WHAT NEEDS TO BE DONE:
Among the entries below, find the lines with the word "Option" and return them.

======== DATA UNDER STUDY ========

-- ==== Sys2Proof/Machine/Complete.lean ====
section
/-! DEFINITION. The end of a commons request: its answer reaches whoever waits for it (R78, R90, R91,
R133, R503), fills end (R86), and held requests go on. -/

namespace Sys2Proof.Machine

/-! ### Host reads and writes through the BARs -/

/-- An error of a BAR access of a function: captured in HST_FN_WIN_ERR, and its ERR_VECTOR is sent
(R503). -/
def State.winErr (s : State) (fn code : Nat) (isWrite : Bool) (off : Nat) : State :=
  let s1 := s.capture RF.HST_FN_WIN_ERR_VALID RF.HST_FN_WIN_ERR_MORE fn fun t =>
    t.setF RF.HST_FN_WIN_ERR_CODE fn 0 code |>.setFlag RF.HST_FN_WIN_ERR_WRITE fn 0 isWrite
      |>.setF RF.HST_FN_WIN_ERR_OFFSET fn 0 off
  s1.sendMsix (Fin.ofNat 33 fn) (s1.getF RF.HST_FN_CTL_ERR_VECTOR fn 0)

/-- Fill in one line of the BAR reads that wait for a request. -/
def BarRead.fill (x : BarRead) (id : Nat) (bad : Bool) (data : List Byte) : BarRead :=
  if x.parts.any (fun p => p.1 == id) then
    { x with poison := x.poison || bad,
             parts := x.parts.map (fun p => if p.1 = id then (p.1, some data) else p) }
  else x

def BarRead.done (x : BarRead) : Bool := x.parts.all (fun p => p.2.isSome)

/-- Send the completions of the BAR reads that have all their lines; a POISON answer of any line makes
the completion poisoned (R503). -/
def State.barFlush (s : State) : State :=
  let l := s.host.reads.filter BarRead.done
  l.foldl (fun (t : State) x => t.send (.barReply (Fin.ofNat 33 x.fn) (b2n x.poison)
      (x.parts.flatMap (fun p => p.2.getD []))))
    { s with host := { s.host with reads := s.host.reads.filter (fun x => !x.done) } }

/-- The answer of one line of a BAR access (R503). (Mark: DEDUCED, log 130.) -/
def State.barAnswer (s : State) (fn : Nat) (isWrite : Bool) (off id : Nat) (rep : Reply) : State :=
  let s1 := match rep.status with
    | .ok => s
    | st => s.winErr fn st.code isWrite off
  if isWrite then s1
  else
    let bad := match rep.status with
      | .poison => true
      | _ => false
    let reads := s1.host.reads.map (fun (x : BarRead) => x.fill id bad rep.data)
    { s1 with host := { s1.host with reads := reads } }.barFlush

/-! ### Answers -/

/-- Every commons request of the wafer, those that wait for a fill included. -/
def State.allReqs (s : State) : List Request :=
  s.commons.reqs ++ s.commons.fills.flatMap (fun x => x.opener :: x.waiting)

/-- Take a request out of every list. -/
def State.dropReq (s : State) (id : Nat) : State :=
  { s with commons := { s.commons with
      reqs := s.commons.reqs.filter (fun r => r.id != id)
      fills := s.commons.fills.map (fun (x : Fill) =>
        { x with waiting := x.waiting.filter (fun r => r.id != id) }) } }

/-- The parts of a split access in the order of their addresses. -/
def insertPart (r : Request) : List Request → List Request
  | [] => [r]
  | a :: l => if r.id < a.id then r :: a :: l else a :: insertPart r l

def sortParts (l : List Request) : List Request := l.foldl (fun m r => insertPart r m) []

/-- The answer of an access from those of its parts: the status of the failing part with the lowest
address, or the data of all of them (R81, R132, R133). -/
def joinParts (l : List Request) : Reply :=
  let reps := l.filterMap (·.reply)
  match reps.find? (fun r => decide (r.status ≠ .ok)) with
  | some r => ⟨r.status, reps.any (·.fresh), List.replicate ((l.map (fun q => q.kind.size)).sum) 0#8⟩
  | none => ⟨.ok, reps.any (·.fresh), reps.flatMap (·.data)⟩

/-- A thread in a FENCE goes on once no store of it is outstanding; a failed store raises its fault
there (R78, R133). -/
def State.fenceWake (s : State) (f t : Nat) : State :=
  let x := s.thread f t
  if x.fencing && (s.threadReqs f t).isEmpty then
    let s1 := s.modThread f t (fun y => { y with st := .ready, fencing := false })
    match x.storeFaults with
    | (code, addr) :: r =>
      (s1.modThread f t (fun y => { y with storeFaults := r })).accessTrap f t causeStoreError
        (AccStatus.ofCode code) (BitVec.ofNat 64 addr)
    | [] => s1.retireWith f t x.waitLen id
  else s

/-- Record the answer a tracked request got in its filter entry (R443). -/
def State.e2eAnswer (s : State) (e : Nat × Nat × Nat) (rep : Reply) : State :=
  let l := (s.verne.filters.look [] e.1).map (fun (x : E2eEntry) =>
    if x.srcField = e.2.1 ∧ x.txseq = e.2.2 then { x with answer := some rep } else x)
  { s with verne := { s.verne with filters := s.verne.filters.put [] e.1 l } }

/-- Give a finished access its answer. -/
def State.finishAccess (s : State) (r : Request) (n : Nat) (rep : Reply) : State :=
  match r.sink with
  | .load f t dst lr => s.loadDone f t (s.thread f t).waitLen r.addr dst lr n rep
  | .store f t =>
    let s1 := match rep.status with
      | .ok => s
      | st => s.modThread f t (fun x => { x with storeFaults := x.storeFaults ++ [(st.code, r.addr)] })
    s1.fenceWake f t
  | .amo f t rd => s.amoDone f t rd (decide (n = 8)) r.addr rep
  | .sc f t rd => s.scDone f t r.addr rd rep
  | .bar fn w off => s.barAnswer fn.val w off r.id rep
  | .remote w tag filter =>
    let s1 := match filter with
      | some e => s.e2eAnswer e rep
      | none => s
    s1.send (.commonsReply w tag rep.status rep.data)
  | .ended _ => s
  | .engine _ _ => s
  | .none => s

/-- A request completes with an answer: once every part of its access has one, the access ends (R81,
R90). -/
def State.answer (s : State) (r : Request) (rep : Reply) : State :=
  let s1 := (s.dropReq r.id).pushReq { r with reply := some rep, held := false }
  if s1.allReqs.any (fun q => decide (q.group = r.group) && q.reply.isNone) then s1
  else
    let parts := sortParts (s1.commons.reqs.filter (fun q => decide (q.group = r.group)))
    let s2 := { s1 with commons := { s1.commons with
      reqs := s1.commons.reqs.filter (fun q => q.group != r.group) } }
    match parts with
    | [] => s2
    | p :: _ => s2.finishAccess p ((parts.map (fun q => q.kind.size)).sum) (joinParts parts)

/-- A request completes in error; the error is captured where R92 says. -/
def State.failReq (s : State) (target : Option Nat) (r : Request) (st : AccStatus) : State :=
  (s.noteAccess target st false r.kind.writes r.addr r.src).answer r (.failed st r.kind.size)

/-- Complete every outstanding request that `p` selects with one status. -/
def State.failReqs (s : State) (target : Option Nat) (st : AccStatus) (p : Request → Bool) : State :=
  (s.commons.reqs.filter (fun r => r.reply.isNone && p r)).foldl
    (fun (t : State) r => t.failReq target r st) s

/-! ### Fills -/

/-- A request that waited in its field goes on. -/
def State.resumeReq (s : State) (r : Request) : State :=
  let (f, rg, o) := s.placeAnyway r.addr
  match (s.dropReq r.id).arrive { r with held := false } f rg o with
  | (s1, some rep) => s1.answer r rep
  | (s1, none) => s1

/-- The end of a fill (R86): the granule holds zeros and is written, its fresh bit clears, the write
that started the fill is performed, and the accesses that waited follow in arrival order. -/
def State.fillDone (s : State) (x : Fill) : State :=
  let s1 := { s with
    mem := s.mem.fillGranule x.field x.granule
    commons := { s.commons with
      fills := s.commons.fills.filter (fun y => !decide (y.field = x.field ∧ y.granule = x.granule)) } }
  (x.opener :: x.waiting).foldl (fun (t : State) r => t.resumeReq r)
    (s1.addWrap RF.FLD_CMN_FRESH_FILLS_COUNT x.field 0 1)

/-- End every fill of a field normally (R93: what reached the body completes). -/
def State.endFills (s : State) (f : Nat) : Nat → State
  | 0 => s
  | n + 1 =>
    match s.commons.fills.find? (fun x => decide (x.field = f)) with
    | none => s
    | some x => (s.fillDone x).endFills f n

/-- Fail every access that waits in a field's fills, and the fills with it. -/
def State.failFills (s : State) (f : Nat) (st : AccStatus) : State :=
  let l := s.commons.fills.filter (fun x => decide (x.field = f))
  let s1 := { s with commons := { s.commons with
    fills := s.commons.fills.filter (fun x => !decide (x.field = f)) } }
  (l.flatMap (fun x => x.opener :: x.waiting)).foldl (fun (t : State) r => t.failReq (some f) r st) s1

/-- Deliver the requests held at a field's router, in arrival order, once it accepts accesses again
(R89). -/
def State.releaseHeld (dev : DeviceAccess) (s : State) (p : Request → Bool) : State :=
  (s.commons.reqs.filter (fun r => r.held && r.reply.isNone && p r)).foldl (fun (t : State) r =>
    match (t.dropReq r.id).deliver dev { r with held := false, issued := t.now } with
    | (t1, some rep) => t1.answer r rep
    | (t1, none) => t1) s

end Sys2Proof.Machine
end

========

ANSWER SPACE:
def State.failReq (s : State) (target : Option Nat) (r : Request) (st : AccStatus) : State :=
def State.failReqs (s : State) (target : Option Nat) (st : AccStatus) (p : Request → Bool) : State :=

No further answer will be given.